La MK è stata precedentemente definita anche sindrome mucocutanea linfonodale e poliartrite

nodosa infantile. La definizione offerta dai soli criteri clinici non riesce a incorniciare tale entità

nosologica in un quadro ben definito. Una realtà che rivela non solo un problema di forma ma

sottolinea il poco che ancora conosciamo sui meccanismi fiopatologici di questa malattia. A

conferma di questo fatto, segnaliamo il recente contributo apparso su Medico e Bambino sulla

descrizione di molte forme atipiche o incomplete [1]. Un recente contributo inglese, ripreso dalle

pagine elettroniche di Medico e Bambino [2, 3] pone attenzione alla possibilità di dimezzare il

dosaggio dell’ASA nella fase acuta in quanto ciò non comporta un aumento di esiti negativi

sull’aneurisma se comparato con il classico dosaggio a 80-100 mg/kg/die; una posologia non

superiore a 30-50 mg/kg/die ridurrebbe gli effetti collaterali dell’ASA, soprattutto se si dovesse

associare il cortisonico per os, altra importante novità nel trattamento della MK resist ente alla

terapia con immunoglobuline. Secondo la proposta degli autori inglesi [4] i corticosteroidi

dovrebbero essere considerati quando:

1) i pazienti sono considerati IVIG resistenti (febbre in corso, infiammazione persistente o

segni clinici dopo 48h dall’infusione di una singola dose di immunoglobuline 2g/kg,

2) i pazienti presentano una particolare gravità delle manifestazioni cliniche; se non

presente un punteggio di rischio validato, considerare i bambini di età inferiore ai 12 mesi

con indici di infiammazione molto elevati (PCR elevata, enzimi epatici, ipoalbuminemia,

anemia), bambini con le caratteristiche di linfoistiocitosi emofagocitica o con shock,

3) i pazienti con presenza di lesioni coronariche o aneurismi in distretti periferici con

infiammazione in corso al momento del riconoscimento.

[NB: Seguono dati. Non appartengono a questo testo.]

/-- Writes of two named fields commute on a canonical image. -/
theorem put_comm (hp : s.par.ok = true) (hc : s.cfg.wf = true) {g : Field} (hfg : f ≠ g) (v u : Int) :
    (s.put f v).put g u = (s.put g u).put f v := by
  have image := fieldSet_comm hc (desc_ok hp f) (desc_ok hp g) (desc_disjoint hp hfg) u v
  exact congrArg (fun c => { s with cfg := c }) image

/-- Settles O27: the effect of one setter for the getters, the bits outside the packed fields by the place of the fields, and the
commutation by that of the field engine. -/
theorem delrelLaws : Obligations.DelrelLaws := by
  refine ⟨fun s k v hi hp hk => ?_, fun s k j u v hi hp hc hk hj hjk => ?_, fun s hi hp => ?_⟩
  · obtain ⟨f, hf⟩ := exists_delrelField hk
    obtain ⟨sameReg, lo, hi26⟩ := delrel_place hp hf
    have effect := setterEffect_delrel hp hf v
    have hi' : ((s.put f v).ret none).idle = true := effect.idle_eq.trans hi
    refine ⟨_, exec_setDelrel_of_field hi hf, ?_, fun j hj hjk => ?_, fun i outside => ?_, fun r other => ?_⟩
    · have stored : ((((s.put f v).ret none).get f : Nat) : Int) = v % 64 := by
        rw [effect.get_written (List.mem_singleton_self _), Int.toNat_of_nonneg (by omega)]
      rw [exec_getDelrel_of_field hi' hf, stored]
      rfl
    · obtain ⟨g, hg⟩ := exists_delrelField hj
      have kept : ((s.put f v).ret none).get g = s.get g :=
        effect.get_kept (by simpa using delrelField_injective hf hg hjk)
      refine ⟨s.get g, exec_getDelrel_of_field hi hg, ?_⟩
      rw [exec_getDelrel_of_field hi' hg, kept]
      rfl
    · refine getLsbD_reg_fieldSet_outside _ _ (desc_ok hp f) v (by omega) (Bool.eq_false_iff.2 fun hcov => ?_)
      obtain ⟨-, inLo, inHi⟩ := (covers_iff _ _ _).1 hcov
      omega
    · exact reg_fieldSet_ne _ _ (desc_ok hp f) v (sameReg ▸ other)
  · obtain ⟨f, hf⟩ := exists_delrelField hk
    obtain ⟨g, hg⟩ := exists_delrelField hj
    have hfg : f ≠ g := (delrelField_injective hf hg hjk).symm
    refine ⟨_, _, ((s.put f v).put g u).ret none, exec_setDelrel_of_field hi hf,
      exec_setDelrel_of_field (s := (s.put f v).ret none) hi hg, exec_setDelrel_of_field hi hg, ?_⟩
    rw [exec_setDelrel_of_field (s := (s.put g u).ret none) hi hf, put_comm hp hc hfg]
    rfl
  · have effect : SetterEffect [(.delrel1, 3), (.delrel2, 10), (.delrel3, 60)] s
        ((((s.put .delrel1 3).put .delrel2 10).put .delrel3 60).ret none) :=
      setterEffect_three hp (by decide) (by decide) (by decide) 3 10 60 rfl rfl rfl
    exact ⟨_, _, _, exec_setDelrel_of_field hi rfl, exec_setDelrel_of_field (s := (s.put .delrel1 3).ret none) hi rfl,
      exec_setDelrel_of_field (s := ((s.put .delrel1 3).put .delrel2 10).ret none) hi rfl,
      effect.get_written (by simp), effect.get_written (by simp), effect.get_written (by simp)⟩

end Sys2Proof.Machine
end

section
/-! Edge sensitivity settled (44_edge_sensitivity.md R180 to R184). An operand code names an edge or none, a channel names its two
bits or none; a setting is its two bits, and reading them back gives the setting. -/

namespace Sys2Proof.Machine

variable {s : State} {ch e : Int} {edge : Edge} {bit flag : Field}

/-! ### The code maps -/

theorem edgeOfCode_eq_some_iff :
    edgeOfCode e = some edge ↔ (e = 0 ∧ edge = .rising) ∨ (e = 1 ∧ edge = .falling) ∨ (e = 2 ∧ edge = .both) := by
  unfold edgeOfCode
  split_ifs <;> grind

theorem edgeOfCode_eq_none (h0 : e ≠ 0) (h1 : e ≠ 1) (h2 : e ≠ 2) : edgeOfCode e = none := by
  rw [edgeOfCode, if_neg h0, if_neg h1, if_neg h2]

theorem stopFields_eq_some_iff : stopFields ch = some (bit, flag) ↔
    (ch = 1 ∧ bit = .stop1Edge ∧ flag = .stop1Both) ∨ (ch = 2 ∧ bit = .stop2Edge ∧ flag = .stop2Both) := by
  unfold stopFields
  split_ifs <;> grind

theorem stopFields_eq_none (h1 : ch ≠ 1) (h2 : ch ≠ 2) : stopFields ch = none := by
  rw [stopFields, if_neg h1, if_neg h2]

/-- A setting's two bits read back as the setting. -/
theorem edgeOfBits_edgeBits (edge : Edge) : edgeOfBits (edgeBits edge).1.toNat (edgeBits edge).2.toNat = edge := by
  cases edge <;> rfl

/-- No setting has the edge bit together with the both flag (R180). -/
theorem edgeBits_not_both (edge : Edge) : ¬ ((edgeBits edge).1.toNat = 1 ∧ (edgeBits edge).2.toNat = 1) := by
  cases edge <;> decide

/-! ### The start edge -/

theorem exec_setStartEdge_rising (hi : s.idle = true) : exec (.setStartEdge 0) s = .next ((s.put .startEdge 0).ret none) :=
  perform_of_idle hi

Le linee guida italiane pubblicate più di sei anni fa [Prospettive in pediatria Ottobre-Dicembre

2008] dovranno essere riviste alla luce dei progressi che negli ultimi anni si sono raccolti sulla

malattia e sui nuovi orientamenti terapeutici.

[1] T. Giani, G. Simonini, G. Vannucci, D. Moretti, I. Pagnini, E. Marrani, G.B. Calabri, R. Cimaz.

LA SINDROME DI KAWASAKI NEL 2013: CASI CLINICI E NOVITà. Medico e Bambino

2013;32:359-366 http://www.medicoebambino.com/?id=1306_359.pdf

[2] V. Murgia. SINDROME DI KAWASAKI: L’USO DEI CORTICOSTEROIDI ALLA LUCE DELLE

EVIDENZE. Medico e Bambino pagine elettroniche 2014; 17(3)

http://www.medicoebambino.com/?id=AP1403_10.html

[3] F. Marchetti, L. Mambelli, S. Pusceddu. HA ANCORA UN RUOLO L’USO DELL’ASPIRINA NELLA

MALATTIA DI KAWASAKI E, SE Sì, A QUALE DOSAGGIO?. Medico e Bambino pagine

elettroniche 2014; 17(10) http://www.medicoebambino.com/?id=AP1410_10.html

[4] Eleftheriou D, Levin M, Shingadia D, Tulloh R, Klein NJ, Brogan PA. Management

of Kawasaki disease. Arch Dis Child. 2014 Jan;99(1):74-83.